Writing in The Playlist (Indiewire), Katie Walsh gave the film a B+, praising Dockendorf's directing and especially the film's performances: "In addition to Dockendorf’s ability with storytelling and style, much praise must be paid to newcomers Cook and Johnson as the lead duo. They feel so at ease on screen, and vacillate between romance, best buds, and lover’s quarrels. They code switch between devout Muslims, urban teens, and gay youth, constantly measuring how to present their identities to the world and to each other. Johnson, particularly, is a soulful presence, with his struggle and anger bubbling constantly under the surface. A refreshing and relevant cinematic representation, “Naz & Maalik” is an impressive debut for filmmaker and actors.”

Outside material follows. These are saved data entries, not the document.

/-! ### Orders that pass their checks -/

/-- What an order that no take-time check refuses meets (R185). -/
theorem of_takeRefusal_none {s : State} {k : Nat} {d : HostFields} {b : OrderBody}
    (hread : readOrder d.kind d.params = some b) (hchecks : takeRefusal s k d = none) :
    paramCheck d b = true ∧ (dueAllowed b = true → d.duePresent = true → s.dueList.length < 16) := by
  have hexhibit : exhibitCheck s d.exhibit.toNat b = none := by
    cases hcheck : exhibitCheck s d.exhibit.toNat b with
    | none => rfl
    | some a => simp [takeRefusal, hread, hcheck] at hchecks
  simp only [takeRefusal, hread, hexhibit] at hchecks
  split_ifs at hchecks with haccess hparam hfull
  refine ⟨by simpa using hparam, fun hdue hpresent => ?_⟩
  simpa [hdue, hpresent] using hfull

/-- A SET CONTROL mask that passes the parameter check is not empty (R186). -/
theorem controlMask_ne_zero {m : Byte} (h : paramsOk (.setControl m) = true) : BitVec.ofNat 4 m.toNat ≠ 0 := by
  obtain ⟨hlt, hne⟩ : m.toNat < 16 ∧ m ≠ 0 := by simpa [paramsOk, sourceMask] using h
  intro hzero
  refine hne (BitVec.eq_of_toNat_eq ?_)
  have hmod : m.toNat % 16 = 0 := congrArg BitVec.toNat hzero
  rw [Nat.mod_eq_of_lt hlt] at hmod
  exact hmod

/-- The order that a sound due-list entry spells. -/
theorem DueEntry.allowed_iff {d : DueEntry} :
    d.allowed = true ↔ ∃ b, readOrder d.host.kind d.host.params = some b ∧ dueAllowed b = true := by
  unfold DueEntry.allowed
  cases readOrder d.host.kind d.host.params <;> simp

namespace OrderUnitSound

section
variable {s : State} (h : OrderUnitSound s) (k : Nat)
include h

/-! ### What the order unit's soundness depends on -/

/-- The control mask and the due list alone decide, and a due list may lose entries or change their order. -/
theorem of_fewer {t : State} (hcontrol : t.control = s.control)
    (hdue : ∃ l, t.dueList.Perm l ∧ l.Sublist s.dueList) : OrderUnitSound t := by
  obtain ⟨hmask, hlen, hall⟩ := h
  obtain ⟨l, hperm, hsub⟩ := hdue
  refine ⟨hcontrol ▸ hmask, ?_, fun d hd => hall d (hsub.subset (hperm.subset hd))⟩
  rw [hperm.length_eq]
  exact hsub.length_le.trans hlen

theorem of_port {t : State} (ht : t.outer.port = s.outer.port) : OrderUnitSound t := by
  have hdue : t.dueList = s.dueList := congrArg PortFields.dueList ht
  exact h.of_fewer (congrArg PortFields.control ht) ⟨s.dueList, hdue ▸ .refl _, .refl _⟩

theorem of_outer {t : State} (ht : t.outer = s.outer) : OrderUnitSound t := h.of_port (congrArg _ ht)

/-! ### HALT and the gallery mode -/

theorem after_enterHalt : OrderUnitSound (enterHalt s) := by
  unfold enterHalt
  split
  · exact h
  · exact of_outer (s := { s with mode := .halt }) h (holdGallery_outer _)

theorem after_setMode (m : GalleryMode) : OrderUnitSound (setMode m s) := by
  unfold setMode
  split
  · exact h.after_enterHalt
  · split
    · exact of_outer (s := { s with mode := m }) h (releaseGallery_outer _)
    · exact h

theorem after_haltIfLow : OrderUnitSound (haltIfLow s) := by
  unfold haltIfLow
  split
  · exact h
  · exact h.after_enterHalt

theorem after_haltPinLow : OrderUnitSound (haltPinLow s) := by
  unfold haltPinLow
  split
  · exact after_enterHalt (s := { s with haltPin := false }) h
  · exact h

/-! ### Performing an order -/

/-- SET CONTROL stores a mask in range; SET CLOCK puts the due list in order, CANCEL takes an entry out of it, and
no other order touches either (R186, R189, R190). -/
theorem after_performOrder (d : HostFields) {b : OrderBody}
    (hmask : ∀ m, b = .setControl m → paramsOk b = true) : (performOrder k d b s).Gives OrderUnitSound := by
  have ofOuter : ∀ {v : Verdict}, v.Gives (fun t => t.outer = s.outer) → v.Gives OrderUnitSound :=
    fun hv => hv.imp fun _ => h.of_outer
  have ofPort : ∀ {v : Verdict}, v.Gives (fun t => t.outer.port = s.outer.port) → v.Gives OrderUnitSound :=
    fun hv => hv.imp fun _ => h.of_port
  cases b with
  | bringUp o => exact ofPort (bringUpOrder_port ..)
  | retire => exact h.of_port (retireExhibit_port ..)
  | setAccess m => exact h
  | home => exact ofOuter (homeOrder_outer ..)
  | stop => exact ofOuter (stopOrder_outer ..)
  | hold => exact h.of_outer (addHold_outer ..)
  | release => exact h.of_outer (removeHold_outer ..)
  | lockOut => exact ofOuter (lockOrder_outer ..)
  | returnToService => exact ofOuter (returnOrder_outer ..)
  | setMode m =>
    simp only [performOrder, modeOrder]
    split
    · trivial
    · exact h.after_setMode _
  | setLamps p => exact h
  | setLink m t d => exact ofPort (linkOrder_port ..)
  | runRoutine r => exact ofOuter (runOrder_outer ..)
  | stepRun => exact ofOuter (stepOrder_outer ..)
  | commit r o => exact ofPort (commitOrder_port ..)
  | clearRoutine r => exact ofOuter (clearRoutineOrder_outer ..)
  | setBudget g b => exact ofOuter (budgetOrder_outer ..)
  | setZone z => exact ofPort (zoneOrder_port ..)
  | raiseCall v => exact h.of_outer (raiseCause_outer ..)
  | ackCall c => exact h.of_outer (ackCauses_outer ..)
  | clearCall c => exact ofOuter (clearOrder_outer ..)
  | clearFault => exact ofOuter (faultOrder_outer ..)
  | setControl m => exact ⟨controlMask_ne_zero (hmask m rfl), h.2⟩
  | setClock t => exact h.of_fewer rfl ⟨s.dueList, (sortDue_spec t s.dueList).1, .refl _⟩
  | cancel n =>
    simp only [performOrder, cancelOrder]
    split
    · exact h.of_fewer rfl ⟨_, .refl _, List.filter_sublist⟩
    · exact h

theorem after_captureDenial (d : HostFields) : OrderUnitSound (captureDenial k d s) := by
  unfold captureDenial
  split <;> exact h

theorem after_refuseAtTake (d : HostFields) (a : Acceptance) (r : Word) :
    OrderUnitSound (refuseAtTake k d a r s) := by
  unfold refuseAtTake
  dsimp only
  split
  · refine after_captureDenial ?_ k d
    exact h
  · exact h

/-! ### The due list -/

/-- An order that may carry a due tick is no SET CONTROL, so performing it when due stores no mask. -/
theorem after_performDue {d : DueEntry} (hd : d.allowed = true) : OrderUnitSound (performDue d s) := by
  obtain ⟨b, hread, hallowed⟩ := DueEntry.allowed_iff.1 hd
  have hgives : (performOrder d.slot d.host b s).Gives OrderUnitSound :=
    h.after_performOrder d.slot d.host fun m hb => by simp [hb, dueAllowed] at hallowed
  simp only [performDue, hread]
  split
  · exact h
  · split
    · refine after_captureDenial ?_ d.slot d.host
      exact h
    · split
      · next hgo => rw [hgo] at hgives; exact hgives
      · exact h

theorem after_dueNext : OrderUnitSound (dueNext s) := by
  unfold dueNext
  split
  · exact h
  · next d r hfirst =>
    obtain ⟨hmem, _, hsub⟩ := takeFirst_eq_some hfirst
    exact (h.of_fewer (t := { s with dueList := r }) rfl ⟨r, .refl _, hsub⟩).after_performDue (h.2.2 d hmem)

theorem after_dueEvent : OrderUnitSound (dueEvent s) := by
  unfold dueEvent
  split
  · exact h
  · next d r hlist =>
    split
    · refine (h.of_fewer (t := { s with dueList := r }) rfl ⟨r, .refl _, ?_⟩).after_performDue (h.2.2 d ?_)
      · rw [hlist]; exact List.sublist_cons_self d r
      · rw [hlist]; exact List.mem_cons_self
    · exact h

theorem after_evaluateDue : OrderUnitSound (evaluateDue s) :=
  eachEvent_induct _ _ s h fun _ _ _ ht => ht.after_dueNext.of_outer (closeEvent_outer _)

/-- An order enters the due list only with room in it (R185 check 5, R188). -/
theorem after_enterDue {d : HostFields} {b : OrderBody} (hread : readOrder d.kind d.params = some b)
    (hallowed : dueAllowed b = true) (hroom : s.dueList.length < 16) : OrderUnitSound (enterDue k d s) := by
  obtain ⟨hmask, _, hall⟩ := h
  have hperm := insertDue_perm s.tick ⟨k, d.due, d⟩ s.dueList
  have hentered : OrderUnitSound { s with dueList := insertDue s.tick ⟨k, d.due, d⟩ s.dueList } := by
    refine ⟨hmask, ?_, fun x hx => ?_⟩
    · rw [hperm.length_eq]
      exact hroom
    · rcases List.mem_cons.1 (hperm.subset hx) with rfl | hx
      · exact DueEntry.allowed_iff.2 ⟨b, hread, hallowed⟩
      · exact hall x hx
  unfold enterDue
  dsimp only
  split
  · exact hentered.after_evaluateDue
  · exact hentered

On RogerEbert.com, Sheila O'Malley gave the film 2 1/2 stars, finding an assortment of praiseworthy elements in the film, particularly in regard to the depiction of the relationship between Naz and Maalik, but also commenting that "[t]he editing (by Andy Hafitz) is sometimes awkward, keeping in redundancies and scenes that don't reveal anything" and concluding "There are some very good individual sequences, ..., but the film doesn't hang together. ... With 'Naz & Malik', you can feel what should have been, but isn't."